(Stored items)
↓
-- ==== Sys2Proof/Tests/Slice0.lean ====
section
/-! SUPPORT. Tests of the model, and a witness for every statement that has hypotheses. The expected values are those of
spec/95_test_vectors.md (V<n>, H<n>, section numbers) or worked out by hand from the rules named. -/

namespace Sys2Proof.Tests

open Sys2Proof.Machine Sys2Proof.Safety

/-- N set, alone. -/
def fN : Flags := ⟨true, false, false⟩
/-- Z set, alone. -/
def fZ : Flags := ⟨false, true, false⟩
/-- P set, alone. -/
def fP : Flags := ⟨false, false, true⟩
/-- No flag set. -/
def f0 : Flags := ⟨false, false, false⟩

/-- A start state of 95_test_vectors.md: the word `w` at `pc`, the registers and memory words listed, all else reset. -/
def start (pc w : Word) (c : Flags) (rs : List (Reg × Word)) (ms : List (Word × Word)) : State :=
  ms.foldl (fun s m => s.writeMem m.1 m.2)
    (rs.foldl (fun s r => s.writeReg r.1 r.2) ((((State.reset.setPc pc).setFlags c)).writeMem pc w))

/-- The outcome is a next state of which `p` holds. -/
def gives (o : Host.Outcome State Fault Refusal) (p : State → Bool) : Bool :=
  match o with
  | .next t => p t
  | .fault _ => false
  | .refused _ => false

/-- The outcome is the error for `op`, with a state of which `p` holds. -/
def aborts (o : Host.Outcome State Fault Refusal) (op : BitVec 4) (p : State → Bool) : Bool :=
  match o with
  | .next _ => false
  | .fault (.invalidOpcode op' t) => op' == op && p t
  | .refused _ => false

/-- A register, the flags and PC after a cycle. -/
def ends (r : Reg) (v : Word) (c : Flags) (pc : Word) (t : State) : Bool :=
  t.readReg r == v && t.cc == c && t.pc == pc

/-! ## Well-formedness -/

theorem test_wf_invalid8_refused : Instr.wellFormed .invalid8 = false := by decide
theorem test_wf_invalidD_refused : Instr.wellFormed .invalidD = false := by decide
theorem test_wf_valid_accepted : Instr.wellFormed (.trap 0xFF) = true ∧ Instr.wellFormed (.br false false false 0) = true := by
  decide
-- H11, H12: a transfer past the top of memory is refused, one that ends at the top is not
theorem test_wf_transfer_past_top_refused : transferFits 0xFFFF 2 = false := by decide
theorem test_wf_transfer_to_top_accepted : transferFits 0xFFFF 1 = true ∧ transferFits 0x0000 65536 = true := by decide

/-! ## Decoding and encoding, by the words of section 2.8 written out bit by bit -/

theorem test_decode_operate :
    decode 0b0001_001_001_1_00011 = .addImm 1 1 3 ∧ decode 0b0001_011_001_0_00_010 = .addReg 3 1 2 ∧
    decode 0b0101_000_001_0_00_000 = .andReg 0 1 0 ∧ decode 0b0101_010_010_1_00000 = .andImm 2 2 0 ∧
    decode 0b1001_100_101_111111 = .not 4 5 := by decide
theorem test_decode_control :
    decode 0b0000_111_000000001 = .br true true true 1 ∧ decode 0b1100_000_111_000000 = .jmp 7 ∧
    decode 0b0100_1_00000000010 = .jsr 2 ∧ decode 0b0100_0_00_011_000000 = .jsrr 3 := by decide
theorem test_decode_memory :
    decode 0b0010_010_000000101 = .ld 2 5 ∧ decode 0b1010_001_000000011 = .ldi 1 3 ∧
    decode 0b0110_100_110_111110 = .ldr 4 6 0x3E ∧ decode 0b1110_000_111111110 = .lea 0 0x1FE ∧
    decode 0b0011_011_000000100 = .st 3 4 ∧ decode 0b1011_101_111111100 = .sti 5 0x1FC ∧
    decode 0b0111_001_010_011111 = .str 1 2 0x1F := by decide
theorem test_decode_trap_and_invalid :
    decode 0b1111_0000_00100101 = .trap 0x25 ∧ decode 0b1000_000100100011 = .invalid8 ∧
    decode 0b1101_000000000000 = .invalidD := by decide
-- V9, V19, V33, V41, V70: the ignored bits, set
theorem test_decode_ignored_bits :
    decode 0x105A = .addReg 0 1 2 ∧ decode 0x9940 = .not 4 5 ∧ decode 0xCEBF = .jmp 2 ∧ decode 0x46FF = .jsrr 3 ∧
    decode 0xFFFF = .trap 0xFF := by decide
-- section 2.8, right to left
theorem test_encode_words :
    encode (.addImm 1 1 3) = 0x1263 ∧ encode (.not 4 5) = 0x997F ∧ encode (.jmp 7) = 0xC1C0 ∧
    encode (.sti 5 0x1FC) = 0xBBFC ∧ encode (.trap 0x25) = 0xF025 ∧ encode (.jsr 2) = 0x4802 ∧
    encode (.br true true true 1) = 0x0E01 := by decide
-- the ADD immediate row of opcode_table.json: mask 0xF020, match 0x1020
theorem test_decode_table_word : decodeTableWord 16 0x1020 = some (.addImm 0 0 0) := by decide
theorem test_with_fetch_word : gives (step (State.reset.withFetchWord 16 0x1263)) (ends 1 3 fP 1) = true := by decide
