-- ==== Sys2Proof/WellFormed.lean ====
section
/-! DEFINITION. Which instructions can occur: the operations the host may issue (30_encoding.md R94) and the frames the
receiver can hold (43_receiver.md R185, R193). -/

namespace Sys2Proof

/-- The start nibble of a frame the receiver has assembled: bit 12 of the frame, bit 3 of the nibble, is always 1
(43_receiver.md R185, R193); the start code 1110 of every transmitted frame is one (30_encoding.md R80). -/
def startOk (start : BitVec 4) : Bool := start.getLsbD 3

/-- A field select DUMP_TIMING has: 0 to 4 (41_timing_profile.md R138; 5, 6, 7 are reserved, 30_encoding.md R94). -/
def selectOk (select : BitVec 3) : Bool := select ≤ 4#3

/-- The instruction can occur. -/
def wellFormed : Instr → Bool
  | .calibrate => true
  | .transmit _ _ _ => true
  | .isCommandReady => true
  | .clearCommandReady => true
  | .getHouse => true
  | .getUnit => true
  | .getCommand => true
  | .dumpTiming select => selectOk select
  | .houseToPattern _ => true
  | .patternToHouse _ => true
  | .unitToPattern _ => true
  | .patternToUnit _ => true
  | .getStart => true
  | .isFrameReady => true
  | .fUnit13 start _ => startOk start
  | .fAllUnitsOff start _ => startOk start
  | .fUnit5 start _ => startOk start
  | .fAllLightsOn start _ => startOk start
  | .fUnit3 start _ => startOk start
  | .fOn start _ => startOk start
  | .fUnit11 start _ => startOk start
  | .fOff start _ => startOk start
  | .fUnit15 start _ => startOk start
  | .fDim start _ => startOk start
  | .fUnit7 start _ => startOk start
  | .fBright start _ => startOk start
  | .fUnit1 start _ => startOk start
  | .fAllLightsOff start _ => startOk start
  | .fUnit9 start _ => startOk start
  | .fExtendedCode start _ => startOk start
  | .fUnit14 start _ => startOk start
  | .fHailRequest start _ => startOk start
  | .fUnit6 start _ => startOk start
  | .fHailAcknowledge start _ => startOk start
  | .fUnit4 start _ => startOk start
  | .fPresetDim start _ => startOk start
  | .fUnit12 start _ => startOk start
  | .fCmd17 start _ => startOk start
  | .fUnit16 start _ => startOk start
  | .fExtendedData start _ => startOk start
  | .fUnit8 start _ => startOk start
  | .fStatusOn start _ => startOk start
  | .fUnit2 start _ => startOk start
  | .fStatusOff start _ => startOk start
  | .fUnit10 start _ => startOk start
  | .fStatusRequest start _ => startOk start

end Sys2Proof
end

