-- ==== Sys2Proof/Machine/Receive.lean ====
section
/-! DEFINITION. The host's operations on the receiver (43_receiver.md R195 to R201) and ParseFrame (R189 to R194). -/

namespace Sys2Proof.Machine

open Sys2Proof

/-- IS_COMMAND_READY (R195). -/
def execIsCommandReady (s : State) : Out := .next (respond true (rspOfFlag s.commandReady) s)

/-- IS_FRAME_READY (R196). -/
def execIsFrameReady (s : State) : Out := .next (respond true (rspOfFlag s.frameReadyFlag) s)

/-- CLEAR_COMMAND_READY (R197). -/
def execClearCommandReady (s : State) : Out := .next (clearFlags (respond true 0 s))

/-- GET_HOUSE (R198). -/
def execGetHouse (s : State) : Out := .next (respond true (s.rxHouse.setWidth 32) s)

/-- GET_UNIT (R199). -/
def execGetUnit (s : State) : Out := .next (respond true (s.rxUnit.setWidth 32) s)

/-- GET_COMMAND (R200). -/
def execGetCommand (s : State) : Out := .next (respond true (s.rxCommand.setWidth 32) s)

/-- GET_START (R201). -/
def execGetStart (s : State) : Out := .next (respond true (s.rxStart.setWidth 32) s)

/-- A unit frame of the baseline (R191). -/
def parseUnit (payload : PayloadPattern) (s : State) : State :=
  { s with rxUnit := romValue .p2u payload, commandReady := false }

/-- A command frame of the baseline (R190). -/
def parseCommand (payload : PayloadPattern) (s : State) : State :=
  { s with rxCommand := payload, commandReady := true }

/-- ParseFrame with `STRICT_VALIDATION = false` (R189): the frame's kind is bit 0 of its payload (30_encoding.md R81). -/
def parseBaseline (start : BitVec 4) (house : HousePattern) (payload : PayloadPattern) (s : State) : State :=
  let parsed := if payload.getLsbD 0 then parseCommand payload s else parseUnit payload s
  { parsed with rxHouse := patternToHouse house, rxStart := start }

/-- A unit frame under strict validation (R194). -/
def parseStrictUnit (start : BitVec 4) (house : HousePattern) (payload : PayloadPattern) (s : State) : State :=
  if startGood start then
    { s with
      commandReady := false
      rxUnit := romValue .p2u payload
      rxHouse := patternToHouse house
      unitPending := true
      unitHousePat := house }
  else { s with commandReady := false, unitPending := false }

/-- A command frame under strict validation (R194). -/
def parseStrictCommand (start : BitVec 4) (house : HousePattern) (payload : PayloadPattern) (s : State) : State :=
  if startGood start && s.unitPending && house == s.unitHousePat then
    { s with rxCommand := payload, rxHouse := patternToHouse house, commandReady := true }
  else { s with commandReady := false, unitPending := false }

/-- ParseFrame with `STRICT_VALIDATION = true` (R194). -/
def parseStrict (start : BitVec 4) (house : HousePattern) (payload : PayloadPattern) (s : State) : State :=
  let noted := { s with rxStart := start }
  if payload.getLsbD 0 then parseStrictCommand start house payload noted
  else parseStrictUnit start house payload noted

/-- ParseFrame (R189, R194). -/
def parseFrame (start : BitVec 4) (house : HousePattern) (payload : PayloadPattern) (s : State) : State :=
  if s.params.strictValidation then parseStrict start house payload s else parseBaseline start house payload s

/-- The end of the hold, in one tick and in this order: `frameReadyFlag <- 1`, `bitCount <- 0`, ParseFrame, and the
handler returns (R181, R188). -/
def frameReceived (start : BitVec 4) (house : HousePattern) (payload : PayloadPattern) (s : State) : State :=
  returnHandler (parseFrame start house payload { s with frameReadyFlag := true, bitCount := 0 })

end Sys2Proof.Machine
end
↑
▶ _Brief_: Can you write out the lines above, from the first one through the one containing "theorem test_wf_transfer_past_top_refused : transferFits", exactly as they appear and nothing more?

▶ _Solution_:
-- ==== Sys2Proof/Tests/Slice0.lean ====
section
/-! SUPPORT. Tests of the model, and a witness for every statement that has hypotheses. The expected values are those of
spec/95_test_vectors.md (V<n>, H<n>, section numbers) or worked out by hand from the rules named. -/

namespace Sys2Proof.Tests

open Sys2Proof.Machine Sys2Proof.Safety

/-- N set, alone. -/
def fN : Flags := ⟨true, false, false⟩
/-- Z set, alone. -/
def fZ : Flags := ⟨false, true, false⟩
/-- P set, alone. -/
def fP : Flags := ⟨false, false, true⟩
/-- No flag set. -/
def f0 : Flags := ⟨false, false, false⟩

/-- A start state of 95_test_vectors.md: the word `w` at `pc`, the registers and memory words listed, all else reset. -/
def start (pc w : Word) (c : Flags) (rs : List (Reg × Word)) (ms : List (Word × Word)) : State :=
  ms.foldl (fun s m => s.writeMem m.1 m.2)
    (rs.foldl (fun s r => s.writeReg r.1 r.2) ((((State.reset.setPc pc).setFlags c)).writeMem pc w))

/-- The outcome is a next state of which `p` holds. -/
def gives (o : Host.Outcome State Fault Refusal) (p : State → Bool) : Bool :=
  match o with
  | .next t => p t
  | .fault _ => false
  | .refused _ => false

/-- The outcome is the error for `op`, with a state of which `p` holds. -/
def aborts (o : Host.Outcome State Fault Refusal) (op : BitVec 4) (p : State → Bool) : Bool :=
  match o with
  | .next _ => false
  | .fault (.invalidOpcode op' t) => op' == op && p t
  | .refused _ => false

/-- A register, the flags and PC after a cycle. -/
def ends (r : Reg) (v : Word) (c : Flags) (pc : Word) (t : State) : Bool :=
  t.readReg r == v && t.cc == c && t.pc == pc

/-! ## Well-formedness -/

theorem test_wf_invalid8_refused : Instr.wellFormed .invalid8 = false := by decide
theorem test_wf_invalidD_refused : Instr.wellFormed .invalidD = false := by decide
theorem test_wf_valid_accepted : Instr.wellFormed (.trap 0xFF) = true ∧ Instr.wellFormed (.br false false false 0) = true := by
  decide
-- H11, H12: a transfer past the top of memory is refused, one that ends at the top is not
theorem test_wf_transfer_past_top_refused : transferFits 0xFFFF 2 = false := by decide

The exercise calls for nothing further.